Steve Dent at Engadget reports the first stage of China’s Long March rocket is set to descend on the earth on Mother’s Day, and nobody knows where it will land.

 

Dent points out that New York Times has reported “chances of hitting a populated area are not zero.”

 

A map of the possible fallout zone shows a wide latitudinal band from New York City to Chile, encircling the entire globe, giving us a rather vague notion of where any parts of the 23-ton rocket element not burned up in reentry will land.

 

Although any individual person has a pretty low chance of being hit by a piece of the Long March rocket, the news in its entirety is pretty frightening from a certain perspective.

 

U.S. citizens will get a bit of a heads up from the 18th Space Control Squadron, a research outpost at Vandenberg AFB near Lompoc, California that is tracking the rocket daily.

 

It’s interesting to wonder, though, about these practices from a liability perspective – as Dent’s story points out, it is possible to guide space materials in reentry, begging the question: why don’t the Chinese control their rockets?

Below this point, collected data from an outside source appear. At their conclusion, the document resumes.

theorem combine_forest {x : Nat × List Tree} (h : ForestOk x) :
    ForestOk (combine x) ∧ ((combine x).2.flatMap Tree.leaves).Perm (x.2.flatMap Tree.leaves) := by
  obtain ⟨next, q⟩ := x
  match q, h with
  | [], h => exact ⟨h, List.Perm.refl _⟩
  | [t], h => exact ⟨h, List.Perm.refl _⟩
  | t :: u :: us, ⟨hn, hall⟩ =>
    obtain ⟨a, b, rest, he, hp, ha, -⟩ := combine_eq next t u us
    rw [he]
    have hnd : ((a :: b :: rest).map Tree.idx).Nodup := (hp.map _).nodup_iff.mpr hn
    have hall' : ∀ t ∈ a :: b :: rest, t.idx < next ∧ t.siblingsOrdered = true := fun t ht => hall t (hp.mem_iff.mp ht)
    simp only [List.map_cons, List.nodup_cons, List.mem_cons, not_or] at hnd
    have hkey : a.freq < b.freq ∨ (a.freq = b.freq ∧ a.idx < b.idx) := by
      have h1 := (not_congr (keyBelow_iff b a)).mp (by simp [ha b List.mem_cons_self])
      have h2 := hnd.1.1
      omega
    have hrest : ∀ t ∈ rest, t.idx < next ∧ t.siblingsOrdered = true := fun t ht => hall' t (by simp [ht])
    refine ⟨⟨?_, ?_⟩, ?_⟩
    · rw [List.map_append, List.nodup_append']
      refine ⟨hnd.2.2, by simp, ?_⟩
      intro i hi hj
      obtain ⟨t, ht, rfl⟩ := List.mem_map.mp hi
      have := (hrest t ht).1
      rw [List.map_singleton, List.mem_singleton] at hj
      change t.idx = next at hj
      omega
    · intro t ht
      rcases List.mem_append.mp ht with ht | ht
      · exact ⟨Nat.lt_succ_of_lt (hrest t ht).1, (hrest t ht).2⟩
      · obtain rfl := List.mem_singleton.mp ht
        refine ⟨Nat.lt_succ_self _, ?_⟩
        simp [Tree.siblingsOrdered, hkey, (hall' a (by simp)).2, (hall' b (by simp)).2]
    · refine List.Perm.trans ?_ (hp.flatMap_right _)
      simp only [List.flatMap_append, List.flatMap_cons, List.flatMap_nil, List.append_nil, Tree.leaves]
      rw [← List.append_assoc a.leaves]
      exact List.perm_append_comm

theorem iterate_combine_forest (k : Nat) : ∀ {x : Nat × List Tree}, ForestOk x →
    ForestOk (combine^[k] x) ∧ ((combine^[k] x).2.flatMap Tree.leaves).Perm (x.2.flatMap Tree.leaves) := by
  induction k with
  | zero => intro x h; exact ⟨h, List.Perm.refl _⟩
  | succ k ih =>
    intro x h
    obtain ⟨h1, h2⟩ := combine_forest h
    obtain ⟨h3, h4⟩ := ih h1
    rw [Function.iterate_succ_apply]
    exact ⟨h3, h4.trans h2⟩

theorem leaves_length (t : Tree) : t.leaves.length = t.leafCount := by
  induction t with
  | leaf i x f => rfl
  | internal i f l r ihl ihr => simp [Tree.leaves, Tree.leafCount, ihl, ihr]

theorem forestOk_leavesFrom (f : FreqTable) : ForestOk (f.length, leavesFrom 0 f) ∧
    (leavesFrom 0 f).flatMap Tree.leaves = leavesFrom 0 f := by
  have hidx : ∀ (f : FreqTable) (k : Nat), (leavesFrom k f).map Tree.idx = List.range' k f.length := by
    intro f
    induction f with
    | nil => intro k; rfl
    | cons e f ih => intro k; rw [leavesFrom, List.map_cons, ih, List.length_cons, List.range'_succ]; rfl
  have hleaf : ∀ t ∈ leavesFrom 0 f, ∃ j x g, t = .leaf j x g := by
    intro t ht
    obtain ⟨j, hj⟩ := List.mem_iff_getElem?.mp ht
    rw [leavesFrom_getElem?] at hj
    obtain ⟨e, -, rfl⟩ := Option.map_eq_some_iff.mp hj
    exact ⟨_, _, _, rfl⟩
  refine ⟨⟨by rw [hidx]; exact List.nodup_range', fun t ht => ⟨?_, ?_⟩⟩, ?_⟩
  · have : t.idx ∈ (leavesFrom 0 f).map Tree.idx := List.mem_map_of_mem ht
    rw [hidx] at this
    simpa using this
  · obtain ⟨_, _, _, rfl⟩ := hleaf t ht
    rfl
  · have : (leavesFrom 0 f).flatMap Tree.leaves = (leavesFrom 0 f).flatMap (fun t => [t]) := by
      refine List.flatMap_congr fun t ht => ?_
      obtain ⟨_, _, _, rfl⟩ := hleaf t ht
      rfl
    rw [this]
    simp

theorem iterate_combine_fst (k : Nat) : ∀ (next : Nat) (q : List Tree), k + 1 ≤ q.length →
    (combine^[k] (next, q)).1 = next + k := by
  induction k with
  | zero => intro next q _; rfl
  | succ k ih =>
    intro next q hq
    obtain ⟨-, -, -, h⟩ := combine_keeps next q
    obtain ⟨h1, h2⟩ := h (by omega)
    rw [Function.iterate_succ_apply]
    rcases hc : combine (next, q) with ⟨n, r⟩
    rw [hc] at h1 h2
    simp only at h1 h2
    rw [ih n r (by omega), h2]
    omega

And: is this kind of like picking up your dog’s doo-doo – or, given the potential for damages, something much more important?

 

Just for fun, let’s see what the reaction is over at reddit’s r/r collapse, a “free speech and thought zone about the collapse of global industrial civilisation that’s slightly less Kafkaesque than r/collapse.”

 

The lone post contains a joke comment tying the news back to China’s purported responsibility for the conditions generating the global pandemic.

 

“They say the rocket likely emerged from bats or a live animal ‘wet market’,” writes IceGoingSouth, on a thread with a news video titled: Falling China Rocket Poses Debris Threat.

 

All jokes aside – watch those skies. Also, for investors, the takeaway might be that it’s important to always think about the fallout from used hardware as you also ponder other headier concepts around product development, etc.